The city will be hiring a project director this spring to work with the mayor’s office and the community to create and design a process to apply for the pilot program. Tubbs’ goal is to make it as targeted as possible toward people who need it, while also making it universal enough that it’s not strictly a poverty program. “I am very keenly interested in seeing what a difference that makes for the poor and the working poor, and seeing how a small infusion of capital maybe allows a mother to go back into the workforce if she can provide childcare for her children, or things of that sort,” he explains.

 

Tubbs entered office with big ideas about how to advance opportunities for people in Stockton. The city’s median household income is more than $17,000 lower per year than the rest of California, and the 7.3% unemployment rate is nearly double the national average. But shortly after taking office, the young mayor found his city’s residents facing off against U.S. Attorney General Jeff Sessions, who cited Stockton as one of four cities from which the Department of Justice would withhold resources if leaders maintained its “sanctuary city” status.

“It happened on my birthday,” Tubbs says, his voice weary. “But for me, it was kind of a reckoning. A third of the city’s population are immigrants, and another third have parents who are foreign-born. Those are our law enforcement officers, and also our community. So I wanted to make sure that we stood on the right side of history.”

But even as Tubbs worked to reassure his residents, he was also baffled. “We don’t control the county jail,” he said, meaning that the policy around immigration detention wasn’t up to him anyway.

Nonetheless, Tubbs found himself presented with an opportunity. “We spent the first two months meeting with activists and organizers. We passed resolutions.
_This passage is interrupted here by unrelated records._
@[simp] theorem Warp.setPred_placed (w : Warp) (l p : Nat) (b : Bool) : (w.setPred l p b).placed = w.placed := rfl
@[simp] theorem Warp.setPred_quarter (w : Warp) (l p : Nat) (b : Bool) : (w.setPred l p b).quarter = w.quarter := rfl
@[simp] theorem Warp.setPred_segs (w : Warp) (l p : Nat) (b : Bool) : (w.setPred l p b).segs = w.segs := rfl
@[simp] theorem Warp.setPred_live (w : Warp) (l p : Nat) (b : Bool) : (w.setPred l p b).live = w.live := rfl
@[simp] theorem Warp.setPred_helper (w : Warp) (l p : Nat) (b : Bool) : (w.setPred l p b).helper = w.helper := rfl
@[simp] theorem Warp.setPred_splits (w : Warp) (l p : Nat) (b : Bool) : (w.setPred l p b).splits = w.splits := rfl
@[simp] theorem Warp.setPred_saved (w : Warp) (l p : Nat) (b : Bool) : (w.setPred l p b).saved = w.saved := rfl
@[simp] theorem Warp.setPred_level (w : Warp) (l p : Nat) (b : Bool) : (w.setPred l p b).level = w.level := rfl
@[simp] theorem Warp.setPred_vregs (w : Warp) (l p : Nat) (b : Bool) : (w.setPred l p b).vregs = w.vregs := rfl
@[simp] theorem Warp.setPred_sregs (w : Warp) (l p : Nat) (b : Bool) : (w.setPred l p b).sregs = w.sregs := rfl
@[simp] theorem Warp.setPred_tids (w : Warp) (l p : Nat) (b : Bool) : (w.setPred l p b).tids = w.tids := rfl
@[simp] theorem Warp.setPred_fstat (w : Warp) (l p : Nat) (b : Bool) : (w.setPred l p b).fstat = w.fstat := rfl
@[simp] theorem Warp.setPred_wdlimit (w : Warp) (l p : Nat) (b : Bool) : (w.setPred l p b).wdlimit = w.wdlimit := rfl
@[simp] theorem Warp.setPred_tcause (w : Warp) (l p : Nat) (b : Bool) : (w.setPred l p b).tcause = w.tcause := rfl
@[simp] theorem Warp.setPred_tpc (w : Warp) (l p : Nat) (b : Bool) : (w.setPred l p b).tpc = w.tpc := rfl
@[simp] theorem Warp.setPred_tmask (w : Warp) (l p : Nat) (b : Bool) : (w.setPred l p b).tmask = w.tmask := rfl
@[simp] theorem Warp.setPred_tstream (w : Warp) (l p : Nat) (b : Bool) : (w.setPred l p b).tstream = w.tstream := rfl
@[simp] theorem Warp.setPred_tinfo0 (w : Warp) (l p : Nat) (b : Bool) : (w.setPred l p b).tinfo0 = w.tinfo0 := rfl
@[simp] theorem Warp.setPred_tinfo1 (w : Warp) (l p : Nat) (b : Bool) : (w.setPred l p b).tinfo1 = w.tinfo1 := rfl
@[simp] theorem Warp.setPred_tinfo2 (w : Warp) (l p : Nat) (b : Bool) : (w.setPred l p b).tinfo2 = w.tinfo2 := rfl
@[simp] theorem Warp.setPred_tinfo3 (w : Warp) (l p : Nat) (b : Bool) : (w.setPred l p b).tinfo3 = w.tinfo3 := rfl
@[simp] theorem Warp.setPred_tpcin (w : Warp) (l p : Nat) (b : Bool) : (w.setPred l p b).tpcin = w.tpcin := rfl
@[simp] theorem Warp.setPred_due (w : Warp) (l p : Nat) (b : Bool) : (w.setPred l p b).due = w.due := rfl
@[simp] theorem Warp.setPred_esc (w : Warp) (l p : Nat) (b : Bool) : (w.setPred l p b).esc = w.esc := rfl
@[simp] theorem Warp.setPred_pend (w : Warp) (l p : Nat) (b : Bool) : (w.setPred l p b).pend = w.pend := rfl
@[simp] theorem Warp.setPred_errs (w : Warp) (l p : Nat) (b : Bool) : (w.setPred l p b).errs = w.errs := rfl
@[simp] theorem Warp.setPred_queues (w : Warp) (l p : Nat) (b : Bool) : (w.setPred l p b).queues = w.queues := rfl
@[simp] theorem Warp.setPred_ups (w : Warp) (l p : Nat) (b : Bool) : (w.setPred l p b).ups = w.ups := rfl
@[simp] theorem Warp.setPred_relScope (w : Warp) (l p : Nat) (b : Bool) : (w.setPred l p b).relScope = w.relScope := rfl
@[simp] theorem Warp.setPred_acqs (w : Warp) (l p : Nat) (b : Bool) : (w.setPred l p b).acqs = w.acqs := rfl
@[simp] theorem Warp.setPred_prio (w : Warp) (l p : Nat) (b : Bool) : (w.setPred l p b).prio = w.prio := rfl
@[simp] theorem Warp.setPred_age (w : Warp) (l p : Nat) (b : Bool) : (w.setPred l p b).age = w.age := rfl
@[simp] theorem Warp.setPred_overdue (w : Warp) (l p : Nat) (b : Bool) : (w.setPred l p b).overdue = w.overdue := rfl
@[simp] theorem Warp.setPred_unsel (w : Warp) (l p : Nat) (b : Bool) : (w.setPred l p b).unsel = w.unsel := rfl
@[simp] theorem Warp.setPred_mWrites (w : Warp) (l p : Nat) (b : Bool) : (w.setPred l p b).mWrites = w.mWrites := rfl
@[simp] theorem Warp.setPred_ended (w : Warp) (l p : Nat) (b : Bool) : (w.setPred l p b).ended = w.ended := rfl

@[simp] theorem Warp.clash_placed (w : Warp) (k : Nat) : (w.clash k).placed = w.placed := rfl
@[simp] theorem Warp.clash_quarter (w : Warp) (k : Nat) : (w.clash k).quarter = w.quarter := rfl
@[simp] theorem Warp.clash_segs (w : Warp) (k : Nat) : (w.clash k).segs = w.segs := rfl
@[simp] theorem Warp.clash_live (w : Warp) (k : Nat) : (w.clash k).live = w.live := rfl
@[simp] theorem Warp.clash_helper (w : Warp) (k : Nat) : (w.clash k).helper = w.helper := rfl
@[simp] theorem Warp.clash_splits (w : Warp) (k : Nat) : (w.clash k).splits = w.splits := rfl
@[simp] theorem Warp.clash_saved (w : Warp) (k : Nat) : (w.clash k).saved = w.saved := rfl
@[simp] theorem Warp.clash_level (w : Warp) (k : Nat) : (w.clash k).level = w.level := rfl
@[simp] theorem Warp.clash_vregs (w : Warp) (k : Nat) : (w.clash k).vregs = w.vregs := rfl
@[simp] theorem Warp.clash_preds (w : Warp) (k : Nat) : (w.clash k).preds = w.preds := rfl
@[simp] theorem Warp.clash_sregs (w : Warp) (k : Nat) : (w.clash k).sregs = w.sregs := rfl
@[simp] theorem Warp.clash_tids (w : Warp) (k : Nat) : (w.clash k).tids = w.tids := rfl
@[simp] theorem Warp.clash_fstat (w : Warp) (k : Nat) : (w.clash k).fstat = w.fstat := rfl
@[simp] theorem Warp.clash_wdlimit (w : Warp) (k : Nat) : (w.clash k).wdlimit = w.wdlimit := rfl
@[simp] theorem Warp.clash_tcause (w : Warp) (k : Nat) : (w.clash k).tcause = w.tcause := rfl
@[simp] theorem Warp.clash_tpc (w : Warp) (k : Nat) : (w.clash k).tpc = w.tpc := rfl
@[simp] theorem Warp.clash_tmask (w : Warp) (k : Nat) : (w.clash k).tmask = w.tmask := rfl
@[simp] theorem Warp.clash_tstream (w : Warp) (k : Nat) : (w.clash k).tstream = w.tstream := rfl
@[simp] theorem Warp.clash_tinfo0 (w : Warp) (k : Nat) : (w.clash k).tinfo0 = w.tinfo0 := rfl
@[simp] theorem Warp.clash_tinfo1 (w : Warp) (k : Nat) : (w.clash k).tinfo1 = w.tinfo1 := rfl
@[simp] theorem Warp.clash_tinfo2 (w : Warp) (k : Nat) : (w.clash k).tinfo2 = w.tinfo2 := rfl
@[simp] theorem Warp.clash_tinfo3 (w : Warp) (k : Nat) : (w.clash k).tinfo3 = w.tinfo3 := rfl
@[simp] theorem Warp.clash_tpcin (w : Warp) (k : Nat) : (w.clash k).tpcin = w.tpcin := rfl
@[simp] theorem Warp.clash_due (w : Warp) (k : Nat) : (w.clash k).due = w.due := rfl
@[simp] theorem Warp.clash_esc (w : Warp) (k : Nat) : (w.clash k).esc = w.esc := rfl
@[simp] theorem Warp.clash_errs (w : Warp) (k : Nat) : (w.clash k).errs = w.errs := rfl
@[simp] theorem Warp.clash_queues (w : Warp) (k : Nat) : (w.clash k).queues = w.queues := rfl
@[simp] theorem Warp.clash_ups (w : Warp) (k : Nat) : (w.clash k).ups = w.ups := rfl
@[simp] theorem Warp.clash_relScope (w : Warp) (k : Nat) : (w.clash k).relScope = w.relScope := rfl
@[simp] theorem Warp.clash_acqs (w : Warp) (k : Nat) : (w.clash k).acqs = w.acqs := rfl
@[simp] theorem Warp.clash_prio (w : Warp) (k : Nat) : (w.clash k).prio = w.prio := rfl
@[simp] theorem Warp.clash_age (w : Warp) (k : Nat) : (w.clash k).age = w.age := rfl
@[simp] theorem Warp.clash_overdue (w : Warp) (k : Nat) : (w.clash k).overdue = w.overdue := rfl
@[simp] theorem Warp.clash_unsel (w : Warp) (k : Nat) : (w.clash k).unsel = w.unsel := rfl
@[simp] theorem Warp.clash_mWrites (w : Warp) (k : Nat) : (w.clash k).mWrites = w.mWrites := rfl
@[simp] theorem Warp.clash_ended (w : Warp) (k : Nat) : (w.clash k).ended = w.ended := rfl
We personally met with the ICE director for the area twice, just to reiterate our position,” he explains. “We spent a lot of time letting people know we’re proud to have immigrants in our community.”

Finding opportunities to step up has been a part of Mayor Tubbs’ career, something that puts him in good company with other young leaders in cities across America, such as Pete Buttigieg of South Bend, Indiana; Chokwe Antar Lumumba of Jackson, Mississippi; and Randall Woodfin of Birmingham, Alabama; all of whom are under the age of 40. Tubbs recognizes his place in a wave happening across the country. “You’re a part of it, but we don’t have secret meetings every month,” he laughs. “It’s more knowing that you’re not alone.”

Michael Tubbs will be part of the “Amplifying Youth Voices to Redesign Opportunity” session at SXSW 2018.